C++ and C-string variables, char array size

Question

I've searched through many articles on here and have self-tested this concept with my own code. My question is to satisfy my own curiosity and maybe help others as I cannot find a answer describing this concept in particular. My textbook (teaching C++) describes a C-string variable:

A C-string variable is an array of characters.
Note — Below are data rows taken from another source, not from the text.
/-- The commissioned value a reading is measured against: M1 against the comb that feeds the path. -/
def State.against (s : State) (t r idx point : Nat) : Nat :=
  let u := s.combAt t r idx
  if point = 1 && 6 ≤ u then s.commAt t (subKey u idx) else s.commissioned t r idx point

/-- The drop of a monitor point from its commissioned value. -/
def State.dropAt (s : State) (t r idx point : Nat) : Int := (dropFrom (s.against t r idx point) (s.monitor t r idx point)).getD 0

/-- Indexes of a role: lanes, lines of FAB, lines of MAT and LO. -/
def roleIndexes (r : Nat) : List Nat := List.range (if r < 3 then 17 else if r = 3 then 48 else 34)

/-- The fade of one lane or line: the larger of its drops at M1 and M3, 0 where it has none. -/
def State.fadeAt (s : State) (t r idx : Nat) : Nat :=
  max (s.dropAt t r idx 1).toNat (s.dropAt t r idx 3).toNat

/-- The fade of a role and where it is worst: 63 where there is no fade. -/
def State.roleFade (s : State) (t r : Nat) : Nat × Nat :=
  (roleIndexes r).foldl (fun acc i => let f := s.fadeAt t r i; if acc.1 < f then (f, i) else acc) (0, 63)

/-- The lowest far-end margin of a port role's lanes, but for retired ones, 0.01 dB (R127, R131). -/
def State.roleMargin (s : State) (t r : Nat) : Option Int :=
  if 3 ≤ r then none
  else (((List.range 17).filter (fun j => !(s.retired (3 * t + r)).testBit j)).filterMap (fun j =>
    let v := s.monitor t r j 5
    if v = 0x8000 then none else some (signedOf 16 v + 1200))).foldl (fun (m : Option Int) v =>
      match m with
      | none => some v
      | some x => some (min x v)) none

/-- Where a loss of a lane or line is located (R125): the first point 0.5 dB or more down; 6, beyond the coupler, where M1 to M4
show none and M5 has no reading; 0 where there is none. -/
def State.located (s : State) (t r idx : Nat) : Nat :=
  match (List.range 5).find? (fun i => decide (50 ≤ s.dropAt t r idx (i + 1))) with
  | some i => i + 1
  | none => if s.monitor t r idx 5 = 0x8000 then 6 else 0

/-- FIRST_POINT of a role: of its worst lane or line, else the first that shows a loss. -/
def State.firstPoint (s : State) (t r worst : Nat) : Nat :=
  if worst ≠ 63 then s.located t r worst
  else
    let all := (roleIndexes r).map (fun i => s.located t r i)
    match all.find? (fun x => decide (1 ≤ x) && decide (x ≤ 5)) with
    | some x => x
    | none => if all.contains 6 then 6 else 0

/-! ### Rings (R121) -/

/-- The state of a ring. Rings of port index i, lane j are numbered (17 i + j) × 4 + k; the Crown's selector banks follow
from 204, one a plane. -/
def State.ring (s : State) (t n : Nat) : RingState := Map.get (s.ph t).ringBase (s.ph t).rings n

/-- Set a ring's state. -/
def State.setRing (s : State) (t n : Nat) (r : RingState) : State := s.updPh t (fun p => { p with rings := Map.set p.ringBase p.rings n r })

/-- Are the rings from `lo` below `hi` all LOCKED? -/
def State.ringsLocked (s : State) (t lo hi : Nat) : Bool :=
  (List.range (hi - lo)).all (fun k => decide (s.ring t (lo + k) = .locked))

/-- MIN_HEAD and HEADROOM_LOW (R121): the least of the low headrooms reported; where none is low, a measurement of 5 °C to 30 °C. -/
def State.syncHeads (s : State) (t : Nat) : State :=
  match (s.ph t).heads with
  | [] =>
    let (v, s1) := s.fresh
    s1.setFs [(F.RING_SUM_MIN_HEAD t, 20 + v.toNat % 101), (F.RING_SUM_HEADROOM_LOW t, 0)]
  | l => s.setFs [(F.RING_SUM_MIN_HEAD t, (l.map (·.2)).foldl min 255), (F.RING_SUM_HEADROOM_LOW t, 1)]

/-- The rings of a Blocking channel: a port lane's four, or a plane's selector bank. -/
def chanRings (c : Nat) : List Nat :=
  match c / 4096 with
  | 0 => (List.range 4).map (fun k => (17 * (c / 32 % 4) + c % 32) * 4 + k)
  | 1 => [204 + c % 16]
  | _ => []

/-- A Blocking run re-centres the rings of its channel (R121): their headroom is low no longer. -/
def State.recentre (s : State) (t c : Nat) : State :=
  if (s.ph t).heads.any (fun e => (chanRings c).contains e.1) then
    (s.updPh t (fun p => { p with heads := p.heads.filter (fun e => !(chanRings c).contains e.1) })).syncHeads t
  else s

/-- RING_RESONANCE_FOUND (R121): the loop is closed, and the headroom is read. -/
def execRingResonanceFound (t : Tile) (ring : BitVec 12) (s : State) : Host.Outcome State Fault Refusal :=
  .next (if s.ring t.val ring.toNat = .search then (s.setRing t.val ring.toNat .locked).syncHeads t.val else s)

/-- RING_SEARCH_TIMEOUT (R121): counted lost, WARN, and the sweep repeats. -/
def execRingSearchTimeout (t : Tile) (ring : BitVec 12) (s : State) : Host.Outcome State Fault Refusal :=
  .next (if s.ring t.val ring.toNat = .search then (s.bump (F.RING_SUM_LOST t.val)).note 0x2 .ringLost 2 (tgtTile t.val) ring.toNat else s)
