/-- The chapters' own events with their opcode group and severity (R415). -/
def chapterCodes : List RecCode :=
  ([(0, .badBar, 1), (0, .authRefused, 1), (0, .badDoorbell, 1), (0, .journalLost, 3), (0, .sleepingAccess, 1), (0, .nodeCfgRefused, 1),
    (1, .refclkLoss, 2), (1, .strapTwin, 2), (1, .siteState, 1), (1, .siteState, 3), (1, .sitePower, 2), (1, .siteTemp, 2),
    (2, .refLoss, 2), (2, .headroomLow, 1), (2, .ringLost, 2), (2, .fade1, 1), (2, .fade2, 1), (2, .fade3, 2), (2, .fastFade, 2),
    (2, .laneRetired, 2), (2, .laserOvertemp, 3), (2, .subFailed, 2), (2, .subFailed, 3), (2, .subStarted, 2), (2, .tapSat, 1),
    (2, .cxlDegraded, 2), (2, .portDown, 2), (2, .laneMapConflict, 2), (2, .brimFence, 2)] : List (Nat × RecEv × Nat)).map
    (fun x => .chapter x.1 x.2.1 x.2.2) ++
  ([(3, .poison, 3), (3, .retireMark, 2), (3, .cxlWriteLost, 1), (3, .memUnavailable, 2), (3, .memTemp, 2), (3, .memTemp, 3), (4, .omeFailed, 2), (5, .collDrop, 1),
    (6, .streamNoAlt, 1), (6, .streamReclaim, 1), (6, .streamSuspend, 2), (6, .streamFault, 2), (6, .famSingle, 2),
    (7, .detention, 2), (7, .blockRejected, 1), (7, .laneDeferred, 1), (7, .traceFail, 3), (7, .ageReplan, 1), (7, .ageReplan, 2)] : List (Nat × RecEv × Nat)).map
    (fun x => .chapter x.1 x.2.1 x.2.2) ++
  ([(9, .bootFail, 3), (9, .keyLow, 2), (0xA, .notHolderWrite, 1), (0xA, .twinResync, 2), (0xA, .holderChange, 3), (0xA, .twinConflict, 2), (0xA, .twinConflict, 3),
    (0xA, .pairingRefused, 2), (0xA, .pairingRefused, 3), (0xB, .thermWarn, 2), (0xB, .thermThrottle, 2), (0xB, .thermSafe, 3), (0xB, .thermSensor, 2), (0xB, .thermStep, 1),
    (0xB, .remoteDiode, 2), (0xB, .remoteDiode, 3), (0xB, .coolant, 2), (0xB, .coolant, 3), (0xB, .capUnmet, 2)] : List (Nat × RecEv × Nat)).map
    (fun x => .chapter x.1 x.2.1 x.2.2)

/-- Every record code with its severity now. -/
def State.codeList (s : State) : List (RecCode × Nat) :=
  (List.range 44).map (fun b => (.tileSrc b, s.sevTile 0 b)) ++ (List.range 21).map (fun b => (.modSrc b, s.sevModule b)) ++
  [(.safeEntered, 3), (.exitDone, 2), (.heldEntered, 3), (.faultRelease, 1), (.escalation, 3)] ++
  chapterCodes.map (fun c => (c, match c with | .chapter _ _ v => v | _ => 0))

/-- RC_CODE_LIST (R420): unit and name are the Proctor image's own (assumption 5). -/
def rcCodeListDef : CmdDef where
  code := 0x0813
  resLen := fun s _ => some (48 * s.codeList.length)
  act := fun s _ _ _ =>
    .now s stOk 0 (s.codeList.flatMap (fun x =>
      leBytes 2 x.1.num ++ leBytes 1 x.2 ++ leBytes 1 x.1.shift ++ (List.range 44).map (fun i => Config.recordName x.1.num i))) []

def execRcCodeList (p : Packet) (s : State) : Host.Outcome State Fault Refusal := .next (runCmd rcCodeListDef p s)

/-! ### Condensation and the island buffer (R418, R419) -/

/-- CONDENSATION_DUE (R419): CONDENSE seconds have passed. -/
def execCondensationDue (s : State) : Host.Outcome State Fault Refusal :=
  .next s.beginCondense

/-- CONDENSATION_DONE (R419): the closed records stand in flash, and RC_CONDENSE replies. -/
def execCondensationDone (s : State) : Host.Outcome State Fault Refusal :=
  if !s.report.condensing then .next s
  else
    let s1 := s.condense s.report.critFirst
    let s2 := s1.each s.report.condRuns (fun s id => s.finish id stOk 0)
    .next { s2 with report := { s2.report with condensing := false, critFirst := false, condRuns := [] } }

/-- ISLAND_BUFFER_COPY (R418): the clock master's LPDDR5X is back, and the buffer goes into the live log in SEQ order. -/
def execIslandBufferCopy (s : State) : Host.Outcome State Fault Refusal :=
  if s.islandMode then .next s
  else
    let l := s.report.island
    let s1 : State := { s with report := { s.report with island := [] } }
    let s2 := s1.each l (fun s r =>
      match makeRoom 1048576 r.sev (if r.opn then closeOldest s.report.live else s.report.live) with
      | some live => { s with report := { s.report with live := seqSort (live ++ [r]) } }
      | none => if r.sev = 3 then s.bump F.RC_DROP_CRIT else s.bump F.RC_DROP)
    .next s2.syncRc

end Sys2Proof.Machine
end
The following array declaration provides a C-string variable "s" capable of storing a C-string value with nine or fewer characters:
char s[10];
The 10 is for the nine letters in the string plus the null character '\0' to mark the end of the string. Like any other partially filled array, a C-string variable uses positions starting at indexed variable 0 through as many as are needed.

I'm trying to understand the above. If the array size is 10, wouldn't the total storage size be 11? i.e. 0-10 = 11 spaces. If the \0 character occupies one space, then we'd still be able to store 10 characters and not 9 as per the book.

In my own testing, I declared a character array test[4] and stored the word "cat" in the array. When looking at individual positions within the array, I can see individual characters at each index i.e:

test[0] = c
test[1] = a
test[2] = t
test[3] =  
test[4] =

Why do we need 2 additional slots in the character array and not 1?

Please have a look at this [C++ books](https://stackoverflow.com/questions/388242/the-definitive-c-book-guide-and-list) list. Some books are better than others. — Ron, Oct 09 '17 at 12:35
`array_name[size]` means the valid indexes are `[0, size)`, not `[0, size]`. Sounds like you could use a [good C++ book](http://stackoverflow.com/questions/388242/the-definitive-c-book-guide-and-list) — NathanOliver, Oct 09 '17 at 12:36
The book is inaccurate. To be a C-string, the array content must satisfy the nul termination property. But `s` itself is just an array. It is not a C-string, but it may hold one. — StoryTeller - Unslander Monica, Oct 09 '17 at 12:37
When you define the array you specify the number of elements. The indexes then go from `0` to number of elements minus one (`9` in this specific case). — Some programmer dude, Oct 09 '17 at 12:37
Talking about C string variables may be misleading. C only has string literals, char arrays, and pointers to char, as well as string functions. But it doesn't really have string variables at language level. It's purely up to programmer to handle some char pointer or array as "string variable". — hyde, Oct 09 '17 at 12:38
@StoryTeller: The book is fairly accurate but misleading. Parse it as "`char s[10];` is C (string variable)". It's uninitialized, so the variable doesn't actually hold a C string value, but it could. Hyde has a good point in the previous comment, though: In the core language, C strings are an abstraction, a matter of convention. They only become a reality in the Standard Library. — MSalters, Oct 09 '17 at 12:46
@MSalters - Aren't all data formats just that? I'm not saying C-strings are something special, only that it's a property of the data, not the variable. — StoryTeller - Unslander Monica, Oct 09 '17 at 12:47
@StoryTeller: Well, the core language _does_ define the properties of integers, especially unsigned integers. There's no need to have an `intcpy()` or ` intcmp()` in the Standard Library. But strictly speaking, I'd say these are properties of _types_. An _object_ combines _memory_ and type, and a _variable_ gives an object a _scope_ and a _name_. — MSalters, Oct 09 '17 at 13:01
"provides a C-string variable "s" capable of storing a C-string value with nine or fewer characters:" is off by 1.A string in C includes the _null character_ so `s` is capable of string a _string_ up to 10 characters. The last being the null character. — chux - Reinstate Monica, Oct 09 '17 at 13:07

score 5 · Answer 1 · answered Oct 09 '17 at 12:37

5

An array with size N has indexes starting at 0 and ending with N-1. It does not have an element with index N.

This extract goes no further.